Даёшь восторженный отклик молодого рабочего на выступление первого секретаря обкома комсомола! Срочно выдать письмо доярки или скотника о важности политучёбы на ферме! (Напомню: слово «фермер» относилось тогда к забугорной жизни, а фермами называли отделения колхозов и совхозов. В ходу была такая лексическая абракадабра – молочно-товарная ферма, МТФ.) Сдать в номер ура-проблемную статью о триумфальном шествии социалистического соревнования среди комсомольско-молодёжных коллективов (КМК) в ходе ударной трудовой вахты в честь приближающегося славного юбилея – 113-й годовщины со дня рождения вождя мирового пролетариата и великого основателя советского государства Владимира Ильича Ленина!..
Тьфу! Даже сейчас, спустя много лет, в ушах звон, во рту вмиг нарушился кислотно-щелочной баланс, о котором мы тогда, без рекламы резино-жевательной, и не подозревали.
Во-вторых же, я ещё и врубился-разобрался, что на квартиру надеяться – смешно и нелепо. Это наивнее, чем ожидать прихода коммунизма через двадцать годиков. Жильё молодёжной газете выделяли-подбрасывали раз в сто лет, и первым претендентом числился, естественно, Саша Кабанов. Да и Ося Запоздавников торчал в очереди на квартиру, грозясь вскорости ожениться и наплодить потомство.
Короче, так мне всё обрыдло, до того стало тоскливо и тяжко на душе в чужом городе, что я закуролесил.
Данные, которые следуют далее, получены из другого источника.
-- ==== Sys2Proof/Tests/Slice0.lean ====
section
/-! SUPPORT. The model's own tests: ill-formed commands, worked examples of the manual, and for each statement of
Sys2Proof/Certificates/Slice0/Obligations.lean that has hypotheses a state and operands that meet them, clause by clause. -/

namespace Sys2Proof.Tests

open Sys2Proof Sys2Proof.Machine

set_option Elab.async false

/-! ## Helpers -/

def bs (l : List Nat) : List Byte := l.map (BitVec.ofNat 8)

/-- The device in full service with firmware running, bus mastering on and MSI-X enabled. -/
def up : Dev := { boot := { phase := .full, fwRunning := true }, pins := { resetN := true }, host := { busMaster := true, pcie := { msixOn := true } } }

/-- A command slot as the engine takes it. -/
def cmd (op fl : Nat) (pl : List Byte) : Slot :=
  { opcode := op, flags := fl, len := pl.length, tag := 7, expVint := 0, rspLen := 16384, payload := pl }

/-- A channel at work on one command. -/
def sv (ch op fl : Nat) (pl : List Byte) (d : Dev := up) : Dev := setChan d ch fun c => { c with inflight := [cmd op fl pl] }

/-- The hypotheses that every statement about a mailbox command has: channel, `Served`, `Accepted`. -/
def fits (ch op fl : Nat) (pl : List Byte) (d : Dev) : Bool :=
  decide (ch < 16) && decide (Served (sv ch op fl pl d) ch (cmd op fl pl)) && decide (Accepted (sv ch op fl pl d) ch (cmd op fl pl) op fl)

abbrev Fits (ch op fl : Nat) (pl : List Byte) (d : Dev := up) : Prop := fits ch op fl pl d = true

/-- A register of a device set to a value. -/
def reg (d : Dev) (l : List (Nat × Nat)) : Dev := l.foldl (fun d e => wr d e.1 e.2) d

/-- Ports with their links up in mode B. -/
def ports (d : Dev) (l : List Nat) : Dev :=
  reg d (l.flatMap fun p => [(Reg.port p + Reg.pMode, 9216 * 65536 + 512 + 2), (Reg.port p + Reg.pSts, 15)])

def eth (da sa : Nat) (ty : Nat) (pay : List Byte) : List Byte :=
  let l := toBe 6 da ++ toBe 6 sa ++ toBe 2 ty ++ padTo 46 pay
  l ++ fcsOf l

theorem all_of_none {α : Type} {o : Option α} {p : α → Prop} (h : o = none) : ∀ x, o = some x → p x := by
  intro x e; rw [h] at e; cases e

def parsesTo (r : Except Nat (List CfgRec)) (l : List CfgRec) : Bool :=
  match r with
  | .ok x => decide (x = l)
  | .error _ => false

theorem eq_ok_of_parsesTo {r : Except Nat (List CfgRec)} {l : List CfgRec} (h : parsesTo r l = true) : r = .ok l := by
  cases r with
  | ok x => rw [of_decide_eq_true (p := x = l) h]
  | error n => cases h

/-! ## Ill-formed commands: one term for each check of `Instr.wf` -/

theorem test_wf_refuses_mailbox :
    [Instr.getInfo 16, .configStage 16, .configStageRestart 16, .configCommit 16, .configCommitCheck 16, .configCommitAbandon 16, .getVintage 16,
      .portSet 16, .busRecover 16, .laneTrain 16 [], .laneTrain 0 [4], .fdbInsert 16, .fdbDelete 16, .fdbSearch 16, .fdbNext 16,
      .fdbFlushByPort 16, .lpmAdd 16, .lpmDelete 16, .lpmSearch 16, .ruleWrite 16, .ruleChunkWrite 16, .ruleWriteMeter 16, .matchStep 16,
      .patternLoad 16, .queueSet 16, .shaperSet 16, .gateListSet 16, .timeAdjustFrequency 16, .timeAdjustSlew 16, .timeAdjustStep 16,
      .timeAdjustSet 16, .refSelect 16, .safetyEditOpen 16, .safetyStreamSet 16, .telegramLoad 16, .safetyCommit 16,
      .safetyCommitConfirm 16 true, .safetyCommitAbandon 16, .claimSet 16, .claimSetProof 16 true, .stopAck 16, .snapshot 16, .mirrorSet 16,
      .blackboxRead 16, .guestLoad 16, .guestStart 16, .guestStop 16, .mbxPost 16 0, .mbxPost 0 (2 ^ 32), .commandFetch 16 (zeros 32) [] true true true,
      .commandFetch 0 (zeros 31) [] true true true, .mbxEnable 16 0, .mbxEnable 0 (2 ^ 32), .commandThreadFault 16 true].all
        (fun i => !i.wf) = true := by decide

theorem test_wf_refuses_threads :
    [Instr.tret 32 none, .tret 0 (some (.write ⟨3, [0, 0]⟩)), .tret 0 none 3, .tret 0 (some (.read ⟨2, 4, none⟩)),
      .tret 0 (some (.read ⟨0, 2, none⟩)), .tret 0 (some (.read ⟨0, 4, some (32, 0)⟩)), .twait 32 0 0 0, .twait 0 32 0 0, .twait 0 0 32 0, .twait 0 0 0 32, .twaitWake 32, .tyield 32, .tpost 32 0 0,
      .tpost 0 (2 ^ 32) 0, .tpost 0 0 (2 ^ 32), .trap 32 0 0 none, .trap 0 32 0 none, .trap 0 0 (2 ^ 32) none, .trap 0 0 0 (some (.write ⟨0, []⟩)), .longStall 32, .stallEnd 32, .thrCmdStart 32 0,
      .thrCmdStart 0 32, .thrCmdStop 32 0, .thrCmdStop 0 32, .thrCmdRestart 32 0, .thrCmdRestart 0 32, .cmWdog 32, .firmwareThreadRestart 32,
      .guestRunLimit 32 0, .sampleCountdown 32 0, .sampleCountdown 0 0 2, .trap 0 0 0 none (some ⟨.load, 0, 3, 0, true, 0, false, 0⟩),
      .trap 0 0 0 none (some ⟨.load, 2 ^ 32, 4, 0, true, 0, false, 0⟩), .longStall 0 (some ⟨.load, 0, 4, 32, true, 0, false, 0⟩),
      .longStall 0 (some ⟨.store, 0, 4, 0, true, 2 ^ 32, false, 0⟩), .longStall 0 (some ⟨.store, 0, 4, 0, true, 0, false, 3⟩), .longStall 0 none (some (.write ⟨0, []⟩)),
      .thrCmdStart 0 0 (some (.write ⟨0, []⟩)), .thrCmdStop 0 0 (some (.write ⟨0, []⟩)), .thrCmdRestart 0 0 (some (.write ⟨0, []⟩)), .cooperAlloc [] [] [(0, 32)], .sampleTrap 32 0 none, .sampleTrap 0 0 (some (.write ⟨524288, [0]⟩)), .coreClockStop 4, .spmRetentionEntry 4, .islandWake 8,
      .spmBitsetAccess 32 0 4 true 0 0 none, .spmBitsetAccess 0 524288 4 true 0 0 none, .spmBitsetAccess 0 0 4 true 32 0 none,
      .spmBitsetAccess 0 0 4 true 0 (2 ^ 32) none, .spmBitsetAccess 0 0 3 true 0 0 none, .spmBitsetAccess 0 0 4 true 0 0 (some (.write ⟨2, [0, 0, 0]⟩)),
      .spmBitclearAccess 32 0 4 true 0 0 none, .spmBitclearAccess 0 524288 4 true 0 0 none, .spmBitclearAccess 0 0 4 true 32 0 none,
      .spmBitclearAccess 0 0 4 true 0 (2 ^ 32) none, .spmBitclearAccess 0 0 3 true 0 0 none, .spmBitclearAccess 0 0 4 true 0 0 (some (.write ⟨2, [0, 0, 0]⟩)),
      .spmBackgroundTest 4 none, .cooperAlloc [(64, 1)] [], .cooperAlloc [] [(64, 0)], .cooperFree 64 0, .perfUserPageRead 32 0, .perfUserPageRead 0 16].all
        (fun i => !i.wf) = true := by decide

theorem test_wf_refuses_host :
    [Instr.registerWrite ⟨1, 0, 4, 15, true, 0, 0, 0⟩, .registerWrite ⟨0, 0x4000000, 4, 15, true, 0, 0, 0⟩, .registerWrite ⟨2, 0x1000, 4, 15, true, 0, 0, 0⟩,
      .registerWrite ⟨3, 0x1000, 4, 15, true, 0, 0, 0⟩, .registerWrite ⟨0, 0, 4, 16, true, 0, 0, 0⟩, .registerWrite ⟨0, 0, 4, 15, true, 2 ^ 32, 0, 0⟩,
      .registerWrite ⟨0, 0, 4, 15, true, 0, 65536, 0⟩, .registerWrite ⟨0, 0, 4, 15, true, 0, 0, 3⟩, .fullService 0 [(514, [])], .fullService 0 [(0, [4])],
      .monitorDeparture false 11 0, .blackboxRecord 0 none [43],
      .irqArm (2 ^ 32), .msixUnmask 64, .ringEnable true 8 0, .ringEnable true 0 (2 ^ 32), .ringPost true 8 0, .ringPost true 0 (2 ^ 32),
      .trapRingDeliver 8 (zeros 12) 0, .trapRingDeliver 0 (zeros 11) 0, .trapRingNobuf 8, .injectDescriptor 8 (zeros 16) [] 0,
      .injectDescriptor 0 (zeros 15) [] 0, .injectDescriptor 0 (zeros 16) [0] 0, .injectComplete 8, .parityScrub 0x4000000, .parityRecord 43,
      .parityRewrite 0x4000000, .slaveRealign 8, .slaveAlignmentLoss 8, .refGateEnd 4 0, .refLossOfSignal 4, .refSignalReturn 4,
      .monitorDeparture true 43 0, .monitorDeparture true 0 65536, .blackboxRecord 43 none, .mramCopyTrigger 8,
      .thermalReading [], .thermalReading (List.replicate 37 (some 151))].all (fun i => !i.wf) = true := by decide

theorem test_wf_refuses_ports :
    [Instr.trainingAttemptAbandon 514, .frameReceive 514 [] true true 0 0 ⟨0, 0, 0⟩, .pauseFrameReceive 512 [], .pauseExpiry 512 0, .pauseExpiry 0 8,
      .keySearch [(0, 12)], .rackWrite 16 0 [], .rackWrite 0 4096 [], .refillRequest 16 0, .refillRequest 0 4096, .refillDone 16 0 [], .refillDone 0 4096 [], .cellarStop 4,
      .xoffRepeat 512 0, .xoffRepeat 0 8, .learnSync 4, .trapHandle 8, .guardDecide 2 0, .decisionMissing 0 2, .claimForce 2 0, .claimForce 0 9,
      .proofTestStart 2, .proofTestDone 2 true, .bunchLand 16 true [], .frameBoundary 512 true [], .gateEvent 512, .gateListSwitch 512,
      .mmVerifySend 512, .mmRespondReceive 512, .linkUp 514, .linkDown 514 true true, .leesCellPass 16 [] [], .leesCellPass 0 [49152] [], .leesCellPass 0 [] [(49152, [])],
      .leesRackPass 4 [] [], .leesRackPass 0 [4161536] [], .leesRackPass 0 [] [(4161536, [])], .beaconSend 512, .beaconReceive 8, .modBusStuck 16, .modBusClear 16 true,
      .modBusStretchLimit 16, .emitterHeartbeatLoss 3, .tokenBucketRefill 512 0, .tokenBucketRefill 0 9].all (fun i => !i.wf) = true := by decide

/-- A margin plan within the fields of Table 14-9. -/
def plan : MarginPlan :=
  { vddAfter := 65535, worstRo := 1, worstPair := 95, stackLow := false, eye := 1, eyeLane := 1023, hbm := 1,
    hbmStack := 3, life := 1, tileClk := List.replicate 16 1625000, laneEq := [(1023, 0)], clean := false }

theorem test_wf_refuses_plans :
    plan.wf = true ∧ [{ plan with vddAfter := 65536 }, { plan with worstRo := 65536 }, { plan with worstPair := 96 }, { plan with eye := 65536 },
      { plan with eyeLane := 1024 }, { plan with hbm := 65536 }, { plan with hbmStack := 4 }, { plan with life := 2 ^ 32 },
      { plan with tileClk := [] },
      { plan with tileClk := List.replicate 16 1625001 }, { plan with tileClk := List.replicate 16 1589999 }, { plan with laneEq := [(1024, 0)] }].all (fun p => !p.wf && !(Instr.marginPlanDaily p).wf && !(Instr.marginPlanRun 0 p).wf) = true ∧
      (Instr.marginPlanRun 16 plan).wf = false := by decide

/-! ## Worked examples of the manual -/

/-- Chapter 02: address 01-00-5E-00-00-01 uses bit 1 of `PORT_GAF80`, for port 37 at 0x0082_5940. -/
theorem test_gaf_example :
    crc32 (toBe 6 0x01005E000001) = 0x264B3A01 ∧ Reg.port 37 + Reg.pGaf (0xA01 / 32) = 0x00825940 ∧ 0xA01 % 32 = 1 := by decide +kernel

/-- Chapter 03: entries 40 and 700 of bank 1 and entry 5 of bank 3 match; which count, and where the counters lie. -/
theorem test_rule_example :
    counted [2088, 2748, 6149] = [2088, 6149] ∧ Reg.cplx 0 + Reg.ruleFrames 2088 = 0x02088280 ∧ Reg.cplx 0 + Reg.ruleFrames 6149 = 0x02098050 := by
  decide +kernel

/-- Chapter 04: after a member of four loses sixteen buckets, every survivor holds more and no other bucket moves. -/
theorem test_reassign_keeps_others :
    (reassign [0, 1, 2, 3, 0, 1, 2, 3] 3 [0, 1, 2]).length = 8 ∧ 3 ∉ reassign [0, 1, 2, 3, 0, 1, 2, 3] 3 [0, 1, 2] ∧
      (reassign [0, 1, 2, 3, 0, 1, 2, 3] 3 [0, 1, 2]).take 3 = [0, 1, 2] := by decide +kernel

/-- Chapter 05: tile 1 with 2 × 512 cells for TC0 to TC6 and 4 × 1,024 guaranteed has a shared pool of 29,184 cells. -/
theorem test_shared_pool_example :
    sharedRest (reg up (((List.range 7).map fun c => (Reg.tile 1 + Reg.classBufCfg c, 2 * 16)) ++
      (List.range 16).map fun n => (Reg.tile 1 + Reg.tenantBufCfg n, if n < 4 then 1024 else 0))) 1 = 29184 := by decide +kernel

/-- Chapter 05: 64-byte frames that differ in 8 bytes take 40 bytes of stream each, the first of a rack 80. -/
theorem test_packing_example :
    (packRec 0 (zeros 64) none 0).len = 80 ∧ (packRec 1 (List.replicate 8 255 ++ zeros 56) (some (zeros 64, 0)) 80).len = 40 := by decide +kernel

/-- Chapter 07: 37 Gbit/s is E 3 and M 48,496, a rate of 36.9995 Gbit/s. -/
theorem test_shaper_example : rateE 37000000 = 3 ∧ rateM 37000000 = 48496 ∧ rateSet 37000000 = 36999511 := by decide +kernel

/-- Chapter 07: 77,160 units of 16 ns are logged as 0x92D. -/
theorem test_tasting_example : logVal 77160 = 0x92D ∧ logVal 255 = 255 := by decide +kernel

/-- Chapter 08: the correction field of the worked Delay_Req. -/
theorem test_correction_example :
    sub32 0x2A30 0xFFFFF000 = 14896 ∧ cfAdd 0x158000 (14896 * 65536) = (0x3A458000, false) := by decide +kernel

/-- A staged day and time: year − 2000, month, day, hour, minute, second. -/
def stage (y m d h n s : Nat) : Nat × Nat := (h * 2 ^ 27 + n * 2 ^ 21 + s * 2 ^ 15, y * 512 + m * 32 + d)

/-- Chapter 08: loads near leap days. -/
theorem test_calendar_examples :
    stagePossible (stage 0 2 29 8 0 0).1 (stage 0 2 29 8 0 0).2 = true ∧ stagePossible (stage 100 2 29 0 0 0).1 (stage 100 2 29 0 0 0).2 = false ∧
      stagePossible (stage 100 3 1 0 0 0).1 (stage 100 3 1 0 0 0).2 = true ∧ stagePossible (stage 31 13 1 0 0 0).1 (stage 31 13 1 0 0 0).2 = false ∧
      stagePossible (stage 31 4 31 0 0 0).1 (stage 31 4 31 0 0 0).2 = false ∧ stagePossible (stage 400 1 1 0 0 0).1 (stage 400 1 1 0 0 0).2 = false ∧
      stageSec (stage 96 2 28 23 59 59).1 (stage 96 2 28 23 59 59).2 + 1 = stageSec (stage 96 2 29 0 0 0).1 (stage 96 2 29 0 0 0).2 ∧
      stageSec (stage 100 2 28 23 59 59).1 (stage 100 2 28 23 59 59).2 + 1 = stageSec (stage 100 3 1 0 0 0).1 (stage 100 3 1 0 0 0).2 := by
  decide +kernel

/-- Chapter 11: `IRQ_EN33` holds 0x0005; a write of 0x0014_0010 makes it 0x11. -/
theorem test_irq_enable_example :
    (match exec (.registerWrite ⟨0, Reg.irqEn 33, 4, 15, true, 0x00140010, 0, 0⟩) { dev := reg up [(Reg.irqEn 33, 5)] } with
      | .next t => rd t.dev (Reg.irqEn 33)
      | _ => 0) = 0x11 := by decide +kernel

/-- Chapter 11: the block of port 37 lies at 0x0082_5000. -/
theorem test_port_block_example : Reg.port 37 = 0x00825000 ∧ Reg.port 40 = 0x00828000 := by decide

/-- Chapter 13: `RX_FRAMES_OK` of port 37 has its copy at 0x0300_2500 and its total at 0x0340_4A00. -/
theorem test_bank_example :
    Reg.port 37 + Reg.rxFramesOk = 0x00825100 ∧ Reg.bankSource 0x03002500 = some 0x00825100 ∧
      bankRead (up.onTel fun t => { t with totals := [(0x00825100, 77)] }) 0x03404A00 = 77 := by decide +kernel

/-- Tables 09-12, 11-9 and 12-1: values after reset. -/
theorem test_reset_values :
    rd State.reset.dev 0 = 0xB00512 ∧ safeFlag State.reset.dev 8 = true ∧ claim State.reset.dev 0 = 0 ∧ claim State.reset.dev 1 = 0 ∧
      State.reset.dev.host.vintage = 1 ∧ fld State.reset.dev (Reg.port 511 + Reg.pMode) 16 14 = 9216 := by decide +kernel

/-! ## Single commands -/

/-- A field of the device after a command, 0 where the command does not end in a next state. -/
def after (c : Instr) (d : Dev) (f : Dev → Nat) : Nat :=
  match exec c { dev := d } with
  | .next t => f t.dev
  | _ => 0

/-- R576, R579: a post is ORed in; a wait takes only the masked bits. -/
theorem test_post_and_wait :
    after (.tpost 0 5 6) (setThr (reg up [(Reg.thr 5 + Reg.tEvtPend, 1)]) 0 fun t => { t with state := .running }) (fun t => rd t (Reg.thr 5 + Reg.tEvtPend)) = 7 ∧
      after (.twait 0 4 0 3) (setThr (reg up [(Reg.thr 0 + Reg.tEvtPend, 7)]) 0 fun t => { t with state := .running, x := [(3, 5)] })
        (fun t => rd t (Reg.thr 0 + Reg.tEvtPend) + 16 * xr t 0 4) = 2 + 16 * 5 := by decide +kernel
С Осей и Сашей мы скорешились-скорефанились, принялись всерьёз бражничать. Пили, что называется, по-чёрному. Правда, с утрешка ещё чуток сдерживали себя – опохмелялись разве что пивком или стакашком портвеша. Затем отписывались наскоро левой ногой, к обеду сдавали Филькину всякие дежурные информашки-заметушки и тогда уж, смывшись под любым предлогом из душной редакции, принимались за опохмелку всерьёз.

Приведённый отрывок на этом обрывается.